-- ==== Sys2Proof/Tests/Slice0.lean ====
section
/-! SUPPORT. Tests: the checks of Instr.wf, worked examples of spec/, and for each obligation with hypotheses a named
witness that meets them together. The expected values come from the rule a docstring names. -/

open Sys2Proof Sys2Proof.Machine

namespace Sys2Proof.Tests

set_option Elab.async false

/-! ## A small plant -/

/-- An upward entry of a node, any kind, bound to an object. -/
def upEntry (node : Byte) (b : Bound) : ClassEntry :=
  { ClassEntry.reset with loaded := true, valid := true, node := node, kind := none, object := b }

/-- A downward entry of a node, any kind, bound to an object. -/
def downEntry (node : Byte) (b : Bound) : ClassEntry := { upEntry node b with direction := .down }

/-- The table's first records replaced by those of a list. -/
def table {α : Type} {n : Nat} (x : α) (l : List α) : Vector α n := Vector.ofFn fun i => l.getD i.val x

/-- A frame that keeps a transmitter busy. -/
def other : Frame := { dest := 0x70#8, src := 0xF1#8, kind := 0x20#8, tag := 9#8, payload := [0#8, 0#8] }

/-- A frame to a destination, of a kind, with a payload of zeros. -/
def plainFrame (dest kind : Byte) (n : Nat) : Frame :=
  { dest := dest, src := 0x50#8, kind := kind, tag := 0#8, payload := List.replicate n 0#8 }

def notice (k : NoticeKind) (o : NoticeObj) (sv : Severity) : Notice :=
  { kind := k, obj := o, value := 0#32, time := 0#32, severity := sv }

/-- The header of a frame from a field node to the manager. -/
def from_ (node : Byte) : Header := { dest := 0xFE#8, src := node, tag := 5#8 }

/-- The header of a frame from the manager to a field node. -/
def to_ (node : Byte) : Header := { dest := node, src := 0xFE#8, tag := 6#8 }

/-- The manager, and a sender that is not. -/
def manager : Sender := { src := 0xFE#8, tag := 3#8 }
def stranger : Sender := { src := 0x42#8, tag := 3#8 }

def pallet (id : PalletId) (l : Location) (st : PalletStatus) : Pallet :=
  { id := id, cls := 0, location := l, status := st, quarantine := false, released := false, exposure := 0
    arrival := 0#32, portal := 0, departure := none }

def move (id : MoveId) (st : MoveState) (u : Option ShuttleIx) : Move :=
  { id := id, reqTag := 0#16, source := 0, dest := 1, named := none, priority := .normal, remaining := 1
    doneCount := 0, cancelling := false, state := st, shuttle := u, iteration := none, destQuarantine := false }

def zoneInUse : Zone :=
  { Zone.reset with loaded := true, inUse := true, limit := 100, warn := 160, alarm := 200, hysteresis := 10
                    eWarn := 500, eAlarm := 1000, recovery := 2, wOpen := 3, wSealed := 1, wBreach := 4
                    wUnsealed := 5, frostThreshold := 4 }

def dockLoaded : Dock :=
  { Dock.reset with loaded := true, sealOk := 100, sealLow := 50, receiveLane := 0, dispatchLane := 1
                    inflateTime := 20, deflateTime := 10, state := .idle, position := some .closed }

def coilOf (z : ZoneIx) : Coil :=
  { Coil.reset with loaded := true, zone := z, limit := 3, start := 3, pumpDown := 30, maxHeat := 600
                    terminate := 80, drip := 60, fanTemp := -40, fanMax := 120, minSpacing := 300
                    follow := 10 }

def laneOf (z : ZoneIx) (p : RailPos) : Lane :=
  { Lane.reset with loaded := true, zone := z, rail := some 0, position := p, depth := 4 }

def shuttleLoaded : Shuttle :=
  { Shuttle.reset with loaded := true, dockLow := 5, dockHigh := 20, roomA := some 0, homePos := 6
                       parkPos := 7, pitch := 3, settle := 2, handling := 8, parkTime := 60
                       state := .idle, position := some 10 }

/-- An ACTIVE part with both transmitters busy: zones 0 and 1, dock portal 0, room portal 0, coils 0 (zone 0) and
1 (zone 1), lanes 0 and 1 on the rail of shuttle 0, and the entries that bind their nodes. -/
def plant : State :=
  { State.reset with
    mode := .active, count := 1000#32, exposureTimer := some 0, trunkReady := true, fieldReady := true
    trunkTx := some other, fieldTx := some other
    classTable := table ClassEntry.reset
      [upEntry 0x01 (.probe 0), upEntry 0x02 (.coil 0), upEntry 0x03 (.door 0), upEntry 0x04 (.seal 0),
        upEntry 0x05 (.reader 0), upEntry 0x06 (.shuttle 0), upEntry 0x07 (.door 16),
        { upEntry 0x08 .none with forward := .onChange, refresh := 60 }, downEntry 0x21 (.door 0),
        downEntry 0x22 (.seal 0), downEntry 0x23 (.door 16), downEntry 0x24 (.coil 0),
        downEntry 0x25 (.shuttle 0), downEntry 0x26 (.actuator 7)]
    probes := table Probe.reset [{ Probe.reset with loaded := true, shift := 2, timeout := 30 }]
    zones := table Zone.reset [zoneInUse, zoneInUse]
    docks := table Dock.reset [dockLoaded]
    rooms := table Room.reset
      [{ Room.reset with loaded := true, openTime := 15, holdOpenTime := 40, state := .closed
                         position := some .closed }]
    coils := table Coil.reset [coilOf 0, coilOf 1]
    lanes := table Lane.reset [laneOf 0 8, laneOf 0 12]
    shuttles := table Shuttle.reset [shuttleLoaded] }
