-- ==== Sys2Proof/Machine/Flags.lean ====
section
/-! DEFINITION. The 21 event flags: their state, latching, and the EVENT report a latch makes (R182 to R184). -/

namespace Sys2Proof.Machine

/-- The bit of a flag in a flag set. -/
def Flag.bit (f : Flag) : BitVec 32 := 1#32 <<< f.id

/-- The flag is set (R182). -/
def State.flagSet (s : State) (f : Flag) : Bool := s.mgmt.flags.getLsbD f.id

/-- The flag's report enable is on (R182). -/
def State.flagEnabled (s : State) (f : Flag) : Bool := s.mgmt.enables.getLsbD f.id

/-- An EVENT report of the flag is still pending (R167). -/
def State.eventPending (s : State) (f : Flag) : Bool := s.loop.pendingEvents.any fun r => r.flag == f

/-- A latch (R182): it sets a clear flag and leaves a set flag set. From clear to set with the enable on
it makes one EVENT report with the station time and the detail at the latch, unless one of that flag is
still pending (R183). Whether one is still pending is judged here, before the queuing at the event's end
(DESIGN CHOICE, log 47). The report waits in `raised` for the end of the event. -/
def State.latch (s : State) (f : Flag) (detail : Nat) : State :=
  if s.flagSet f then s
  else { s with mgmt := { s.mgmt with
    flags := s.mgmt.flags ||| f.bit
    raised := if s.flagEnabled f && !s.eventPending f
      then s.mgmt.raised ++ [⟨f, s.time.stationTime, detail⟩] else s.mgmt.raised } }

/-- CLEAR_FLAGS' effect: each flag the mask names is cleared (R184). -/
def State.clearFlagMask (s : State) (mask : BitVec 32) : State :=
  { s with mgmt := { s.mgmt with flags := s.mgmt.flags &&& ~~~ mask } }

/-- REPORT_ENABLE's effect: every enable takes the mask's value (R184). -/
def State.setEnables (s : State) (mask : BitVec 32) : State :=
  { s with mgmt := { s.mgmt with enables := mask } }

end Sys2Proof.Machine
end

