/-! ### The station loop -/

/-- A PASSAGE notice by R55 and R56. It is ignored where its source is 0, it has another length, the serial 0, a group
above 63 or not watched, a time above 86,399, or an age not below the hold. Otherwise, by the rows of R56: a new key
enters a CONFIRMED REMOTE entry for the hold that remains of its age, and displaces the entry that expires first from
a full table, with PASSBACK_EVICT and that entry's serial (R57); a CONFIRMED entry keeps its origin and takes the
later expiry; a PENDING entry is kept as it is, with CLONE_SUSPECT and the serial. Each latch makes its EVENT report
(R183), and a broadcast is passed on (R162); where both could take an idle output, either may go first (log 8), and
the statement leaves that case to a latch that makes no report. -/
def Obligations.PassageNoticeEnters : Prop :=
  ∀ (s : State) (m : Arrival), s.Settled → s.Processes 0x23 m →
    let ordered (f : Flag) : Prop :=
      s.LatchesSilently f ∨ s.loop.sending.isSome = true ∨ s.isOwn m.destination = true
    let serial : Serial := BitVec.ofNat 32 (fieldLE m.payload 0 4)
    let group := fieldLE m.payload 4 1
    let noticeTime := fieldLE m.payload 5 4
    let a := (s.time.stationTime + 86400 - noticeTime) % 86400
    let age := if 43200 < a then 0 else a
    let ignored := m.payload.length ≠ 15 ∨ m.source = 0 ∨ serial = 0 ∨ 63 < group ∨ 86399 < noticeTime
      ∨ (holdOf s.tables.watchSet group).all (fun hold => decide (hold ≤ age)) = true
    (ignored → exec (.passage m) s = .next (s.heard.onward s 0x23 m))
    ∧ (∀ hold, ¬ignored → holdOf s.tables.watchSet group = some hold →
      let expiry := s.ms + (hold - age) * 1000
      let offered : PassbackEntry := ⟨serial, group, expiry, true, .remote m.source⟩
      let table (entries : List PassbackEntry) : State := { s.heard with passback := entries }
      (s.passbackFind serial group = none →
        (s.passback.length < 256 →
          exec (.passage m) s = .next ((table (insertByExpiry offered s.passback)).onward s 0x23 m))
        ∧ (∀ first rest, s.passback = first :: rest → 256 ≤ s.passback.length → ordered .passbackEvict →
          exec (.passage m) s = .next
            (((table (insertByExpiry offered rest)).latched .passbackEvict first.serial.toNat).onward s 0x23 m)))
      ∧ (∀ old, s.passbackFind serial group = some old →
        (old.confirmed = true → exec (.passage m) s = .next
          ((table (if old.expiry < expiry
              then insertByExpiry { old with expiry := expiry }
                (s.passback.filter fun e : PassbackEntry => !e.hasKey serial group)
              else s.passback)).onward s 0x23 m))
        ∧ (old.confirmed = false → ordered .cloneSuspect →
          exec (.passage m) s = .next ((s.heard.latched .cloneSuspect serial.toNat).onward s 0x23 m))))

⁂

*ACTION ITEM*:
Read the lines above. Gather those in which the string "laneOf" is found.

*SOLUTION TO THE PROBLEM*:
def laneOf (z : ZoneIx) (p : RailPos) : Lane :=
    lanes := table Lane.reset [laneOf 0 8, laneOf 0 12]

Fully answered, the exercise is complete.